# Work order
Write out every line below that includes the word "takePlanBody".

# Information supplied

@[simp] theorem outcomeRecord_frame (s : State) (page : Nat) (o : EngineOutcome) :
    (s.outcomeRecord page o).pending = s.pending ∧ (s.outcomeRecord page o).straps = s.straps ∧ (s.outcomeRecord page o).setup = s.setup ∧ (s.outcomeRecord page o).roster = s.roster ∧ (s.outcomeRecord page o).board = s.board ∧ (s.outcomeRecord page o).pool = s.pool ∧ (s.outcomeRecord page o).launch = s.launch := by
  refine ⟨?_, ?_, ?_, ?_, ?_, ?_, ?_⟩ <;> (unfold State.outcomeRecord; (try dsimp only); (repeat' split) <;> (first | (simp; done) | rfl))

@[simp] theorem headTimeout_frame (s : State)  :
    (s.headTimeout).pending = s.pending ∧ (s.headTimeout).straps = s.straps ∧ (s.headTimeout).setup = s.setup ∧ (s.headTimeout).roster = s.roster ∧ (s.headTimeout).board = s.board ∧ (s.headTimeout).pool = s.pool ∧ (s.headTimeout).launch = s.launch := by
  refine ⟨?_, ?_, ?_, ?_, ?_, ?_, ?_⟩ <;> (unfold State.headTimeout; (try dsimp only); (repeat' split) <;> (first | (simp; done) | rfl))

@[simp] theorem goOffline_frame (s : State)  :
    (s.goOffline).pending = s.pending ∧ (s.goOffline).straps = s.straps ∧ (s.goOffline).setup = s.setup ∧ (s.goOffline).roster = s.roster ∧ (s.goOffline).board = s.board ∧ (s.goOffline).pool = s.pool ∧ (s.goOffline).launch = s.launch := by
  refine ⟨?_, ?_, ?_, ?_, ?_, ?_, ?_⟩ <;> (unfold State.goOffline; (try dsimp only); (repeat' split) <;> (first | (simp; done) | rfl))

@[simp] theorem goOnline_frame (s : State)  :
    (s.goOnline).pending = s.pending ∧ (s.goOnline).straps = s.straps ∧ (s.goOnline).ctl = s.ctl ∧ (s.goOnline).setup = s.setup ∧ (s.goOnline).roster = s.roster ∧ (s.goOnline).board = s.board ∧ (s.goOnline).pool = s.pool ∧ (s.goOnline).launch = s.launch ∧ (s.goOnline).comp = s.comp ∧ (s.goOnline).tiles = s.tiles ∧ (s.goOnline).fetch = s.fetch ∧ (s.goOnline).fault = s.fault ∧ (s.goOnline).link = s.link := by
  refine ⟨?_, ?_, ?_, ?_, ?_, ?_, ?_, ?_, ?_, ?_, ?_, ?_, ?_⟩ <;> (unfold State.goOnline; (try dsimp only); (repeat' split) <;> (first | (simp; done) | rfl))

@[simp] theorem reportExpiry_frame (s : State)  :
    (s.reportExpiry).pending = s.pending ∧ (s.reportExpiry).straps = s.straps ∧ (s.reportExpiry).ctl = s.ctl ∧ (s.reportExpiry).setup = s.setup ∧ (s.reportExpiry).roster = s.roster ∧ (s.reportExpiry).board = s.board ∧ (s.reportExpiry).claims = s.claims ∧ (s.reportExpiry).pool = s.pool ∧ (s.reportExpiry).launch = s.launch ∧ (s.reportExpiry).comp = s.comp ∧ (s.reportExpiry).tiles = s.tiles ∧ (s.reportExpiry).fetch = s.fetch ∧ (s.reportExpiry).lane = s.lane ∧ (s.reportExpiry).port = s.port := by
  refine ⟨?_, ?_, ?_, ?_, ?_, ?_, ?_, ?_, ?_, ?_, ?_, ?_, ?_, ?_⟩ <;> (unfold State.reportExpiry; (try dsimp only); (repeat' split) <;> (first | (simp; done) | rfl))

@[simp] theorem goodRecord_frame (s : State)  :
    (s.goodRecord).pending = s.pending ∧ (s.goodRecord).straps = s.straps ∧ (s.goodRecord).ctl = s.ctl ∧ (s.goodRecord).setup = s.setup ∧ (s.goodRecord).roster = s.roster ∧ (s.goodRecord).board = s.board ∧ (s.goodRecord).claims = s.claims ∧ (s.goodRecord).pool = s.pool ∧ (s.goodRecord).launch = s.launch ∧ (s.goodRecord).comp = s.comp ∧ (s.goodRecord).tiles = s.tiles ∧ (s.goodRecord).fetch = s.fetch ∧ (s.goodRecord).lane = s.lane ∧ (s.goodRecord).port = s.port ∧ (s.goodRecord).fault = s.fault := by
  refine ⟨?_, ?_, ?_, ?_, ?_, ?_, ?_, ?_, ?_, ?_, ?_, ?_, ?_, ?_, ?_⟩ <;> (unfold State.goodRecord; (try dsimp only); (repeat' split) <;> (first | (simp; done) | rfl))

@[simp] theorem badRecord_frame (s : State)  :
    (s.badRecord).pending = s.pending ∧ (s.badRecord).straps = s.straps ∧ (s.badRecord).ctl = s.ctl ∧ (s.badRecord).setup = s.setup ∧ (s.badRecord).roster = s.roster ∧ (s.badRecord).board = s.board ∧ (s.badRecord).claims = s.claims ∧ (s.badRecord).pool = s.pool ∧ (s.badRecord).launch = s.launch ∧ (s.badRecord).comp = s.comp ∧ (s.badRecord).tiles = s.tiles ∧ (s.badRecord).lane = s.lane ∧ (s.badRecord).port = s.port ∧ (s.badRecord).fault = s.fault := by
  refine ⟨?_, ?_, ?_, ?_, ?_, ?_, ?_, ?_, ?_, ?_, ?_, ?_, ?_, ?_⟩ <;> (unfold State.badRecord; (try dsimp only); (repeat' split) <;> (first | (simp; done) | rfl))

@[simp] theorem takeSetup_frame (s : State) (lease depth fetch : Nat) :
    (s.takeSetup lease depth fetch).pending = s.pending ∧ (s.takeSetup lease depth fetch).straps = s.straps ∧ (s.takeSetup lease depth fetch).roster = s.roster ∧ (s.takeSetup lease depth fetch).board = s.board ∧ (s.takeSetup lease depth fetch).claims = s.claims ∧ (s.takeSetup lease depth fetch).pool = s.pool ∧ (s.takeSetup lease depth fetch).launch = s.launch ∧ (s.takeSetup lease depth fetch).comp = s.comp ∧ (s.takeSetup lease depth fetch).tiles = s.tiles ∧ (s.takeSetup lease depth fetch).fetch = s.fetch ∧ (s.takeSetup lease depth fetch).lane = s.lane ∧ (s.takeSetup lease depth fetch).port = s.port ∧ (s.takeSetup lease depth fetch).fault = s.fault := by
  refine ⟨?_, ?_, ?_, ?_, ?_, ?_, ?_, ?_, ?_, ?_, ?_, ?_, ?_⟩ <;> (unfold State.takeSetup; (try dsimp only); (repeat' split) <;> (first | (simp; done) | rfl))

@[simp] theorem takePlanHead_frame (s : State) (p : PlanHead) :
    (s.takePlanHead p).pending = s.pending ∧ (s.takePlanHead p).straps = s.straps ∧ (s.takePlanHead p).ctl = s.ctl ∧ (s.takePlanHead p).setup = s.setup ∧ (s.takePlanHead p).board = s.board ∧ (s.takePlanHead p).claims = s.claims ∧ (s.takePlanHead p).pool = s.pool ∧ (s.takePlanHead p).comp = s.comp ∧ (s.takePlanHead p).tiles = s.tiles ∧ (s.takePlanHead p).fetch = s.fetch ∧ (s.takePlanHead p).lane = s.lane ∧ (s.takePlanHead p).port = s.port ∧ (s.takePlanHead p).fault = s.fault := by
  refine ⟨?_, ?_, ?_, ?_, ?_, ?_, ?_, ?_, ?_, ?_, ?_, ?_, ?_⟩ <;> (unfold State.takePlanHead; (try dsimp only); (repeat' split) <;> (first | (simp; done) | rfl))


@[simp] theorem takePlanTemplate_frame (s : State) (t : Template) :
    (s.takePlanTemplate t).pending = s.pending ∧ (s.takePlanTemplate t).straps = s.straps ∧ (s.takePlanTemplate t).ctl = s.ctl ∧ (s.takePlanTemplate t).setup = s.setup ∧ (s.takePlanTemplate t).board = s.board ∧ (s.takePlanTemplate t).claims = s.claims ∧ (s.takePlanTemplate t).pool = s.pool ∧ (s.takePlanTemplate t).launch = s.launch ∧ (s.takePlanTemplate t).comp = s.comp ∧ (s.takePlanTemplate t).tiles = s.tiles ∧ (s.takePlanTemplate t).fetch = s.fetch ∧ (s.takePlanTemplate t).lane = s.lane ∧ (s.takePlanTemplate t).port = s.port ∧ (s.takePlanTemplate t).fault = s.fault := by
  refine ⟨?_, ?_, ?_, ?_, ?_, ?_, ?_, ?_, ?_, ?_, ?_, ?_, ?_, ?_⟩ <;> (unfold State.takePlanTemplate State.takePlanBody; (repeat' split) <;> simp)

@[simp] theorem takePlanSection_frame (s : State) (x : Section) :
    (s.takePlanSection x).pending = s.pending ∧ (s.takePlanSection x).straps = s.straps ∧ (s.takePlanSection x).ctl = s.ctl ∧ (s.takePlanSection x).setup = s.setup ∧ (s.takePlanSection x).board = s.board ∧ (s.takePlanSection x).claims = s.claims ∧ (s.takePlanSection x).pool = s.pool ∧ (s.takePlanSection x).launch = s.launch ∧ (s.takePlanSection x).comp = s.comp ∧ (s.takePlanSection x).tiles = s.tiles ∧ (s.takePlanSection x).fetch = s.fetch ∧ (s.takePlanSection x).lane = s.lane ∧ (s.takePlanSection x).port = s.port ∧ (s.takePlanSection x).fault = s.fault := by
  refine ⟨?_, ?_, ?_, ?_, ?_, ?_, ?_, ?_, ?_, ?_, ?_, ?_, ?_, ?_⟩ <;> (unfold State.takePlanSection State.takePlanBody; (repeat' split) <;> simp)

@[simp] theorem takePlanPage_frame (s : State) (p : PageRec) :
    (s.takePlanPage p).pending = s.pending ∧ (s.takePlanPage p).straps = s.straps ∧ (s.takePlanPage p).ctl = s.ctl ∧ (s.takePlanPage p).setup = s.setup ∧ (s.takePlanPage p).board = s.board ∧ (s.takePlanPage p).claims = s.claims ∧ (s.takePlanPage p).pool = s.pool ∧ (s.takePlanPage p).launch = s.launch ∧ (s.takePlanPage p).comp = s.comp ∧ (s.takePlanPage p).tiles = s.tiles ∧ (s.takePlanPage p).fetch = s.fetch ∧ (s.takePlanPage p).lane = s.lane ∧ (s.takePlanPage p).port = s.port ∧ (s.takePlanPage p).fault = s.fault := by
  refine ⟨?_, ?_, ?_, ?_, ?_, ?_, ?_, ?_, ?_, ?_, ?_, ?_, ?_, ?_⟩ <;> (unfold State.takePlanPage State.takePlanBody; (repeat' split) <;> simp)
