-- ==== Sys2Proof/Laws/SubLaneTiles.lean ====
section
/-! SUPPORT. What each shared operation leaves unchanged inside the print lane and the DRAM. -/

namespace Sys2Proof.Laws

open Sys2Proof Sys2Proof.Machine

set_option linter.all false

@[simp] theorem withSlots_tiles_dram (s : State) (slots : List Slot) :
    (s.withSlots slots).tiles.dram = s.tiles.dram := by
  unfold State.withSlots; (try dsimp only); (repeat' split) <;> (first | (simp; done) | rfl | (simp_all; done))

@[simp] theorem withSlots_fetch_fields (s : State) (slots : List Slot) :
    (s.withSlots slots).fetch.tag = s.fetch.tag ∧ (s.withSlots slots).fetch.hold = s.fetch.hold ∧ (s.withSlots slots).fetch.answer = s.fetch.answer ∧ (s.withSlots slots).fetch.timer = s.fetch.timer ∧ (s.withSlots slots).fetch.wants = s.fetch.wants ∧ (s.withSlots slots).fetch.prefetch = s.fetch.prefetch := by
  refine ⟨?_, ?_, ?_, ?_, ?_, ?_⟩ <;> (unfold State.withSlots; (try dsimp only); (repeat' split) <;> (first | (simp; done) | rfl | (simp_all; done)))

@[simp] theorem keepRefs_tiles_dram (s : State) (keep : Ref → Bool) :
    (s.keepRefs keep).tiles.dram = s.tiles.dram := by
  unfold State.keepRefs; (try dsimp only); (repeat' split) <;> (first | (simp; done) | rfl | (simp_all; done))

@[simp] theorem keepRefs_fetch_fields (s : State) (keep : Ref → Bool) :
    (s.keepRefs keep).fetch.tag = s.fetch.tag ∧ (s.keepRefs keep).fetch.hold = s.fetch.hold ∧ (s.keepRefs keep).fetch.answer = s.fetch.answer ∧ (s.keepRefs keep).fetch.timer = s.fetch.timer ∧ (s.keepRefs keep).fetch.wants = s.fetch.wants ∧ (s.keepRefs keep).fetch.prefetch = s.fetch.prefetch := by
  refine ⟨?_, ?_, ?_, ?_, ?_, ?_⟩ <;> (unfold State.keepRefs; (try dsimp only); (repeat' split) <;> (first | (simp; done) | rfl | (simp_all; done)))

@[simp] theorem addRefs_tiles_dram (s : State) (slot : Nat) (new : List Ref) :
    (s.addRefs slot new).tiles.dram = s.tiles.dram := by
  unfold State.addRefs; (try dsimp only); (repeat' split) <;> (first | (simp; done) | rfl | (simp_all; done))

@[simp] theorem addRefs_fetch_fields (s : State) (slot : Nat) (new : List Ref) :
    (s.addRefs slot new).fetch.tag = s.fetch.tag ∧ (s.addRefs slot new).fetch.hold = s.fetch.hold ∧ (s.addRefs slot new).fetch.answer = s.fetch.answer ∧ (s.addRefs slot new).fetch.timer = s.fetch.timer ∧ (s.addRefs slot new).fetch.wants = s.fetch.wants ∧ (s.addRefs slot new).fetch.prefetch = s.fetch.prefetch := by
  refine ⟨?_, ?_, ?_, ?_, ?_, ?_⟩ <;> (unfold State.addRefs; (try dsimp only); (repeat' split) <;> (first | (simp; done) | rfl | (simp_all; done)))

@[simp] theorem dropPrefetch_tiles_dram (s : State) (page : Nat) :
    (s.dropPrefetch page).tiles.dram = s.tiles.dram := by
  unfold State.dropPrefetch; (try dsimp only); (repeat' split) <;> (first | (simp; done) | rfl | (simp_all; done))

@[simp] theorem dropPrefetch_fetch_fields (s : State) (page : Nat) :
    (s.dropPrefetch page).fetch.tag = s.fetch.tag ∧ (s.dropPrefetch page).fetch.hold = s.fetch.hold ∧ (s.dropPrefetch page).fetch.answer = s.fetch.answer ∧ (s.dropPrefetch page).fetch.timer = s.fetch.timer ∧ (s.dropPrefetch page).fetch.wants = s.fetch.wants := by
  refine ⟨?_, ?_, ?_, ?_, ?_⟩ <;> (unfold State.dropPrefetch; (try dsimp only); (repeat' split) <;> (first | (simp; done) | rfl | (simp_all; done)))

@[simp] theorem newPrefetch_fetch_fields (s : State) (page : Nat) :
    (s.newPrefetch page).fetch.list = s.fetch.list ∧ (s.newPrefetch page).fetch.tag = s.fetch.tag ∧ (s.newPrefetch page).fetch.hold = s.fetch.hold ∧ (s.newPrefetch page).fetch.answer = s.fetch.answer ∧ (s.newPrefetch page).fetch.timer = s.fetch.timer ∧ (s.newPrefetch page).fetch.wants = s.fetch.wants := by
  refine ⟨?_, ?_, ?_, ?_, ?_, ?_⟩ <;> (unfold State.newPrefetch; (try dsimp only); (repeat' split) <;> (first | (simp; done) | rfl | (simp_all; done)))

# Exercise result
  refine ⟨?_, ?_, ?_, ?_, ?_, ?_, ?_, ?_, ?_, ?_, ?_, ?_, ?_, ?_⟩ <;> (unfold State.takePlanTemplate State.takePlanBody; (repeat' split) <;> simp)
  refine ⟨?_, ?_, ?_, ?_, ?_, ?_, ?_, ?_, ?_, ?_, ?_, ?_, ?_, ?_⟩ <;> (unfold State.takePlanSection State.takePlanBody; (repeat' split) <;> simp)
  refine ⟨?_, ?_, ?_, ?_, ?_, ?_, ?_, ?_, ?_, ?_, ?_, ?_, ?_, ?_⟩ <;> (unfold State.takePlanPage State.takePlanBody; (repeat' split) <;> simp)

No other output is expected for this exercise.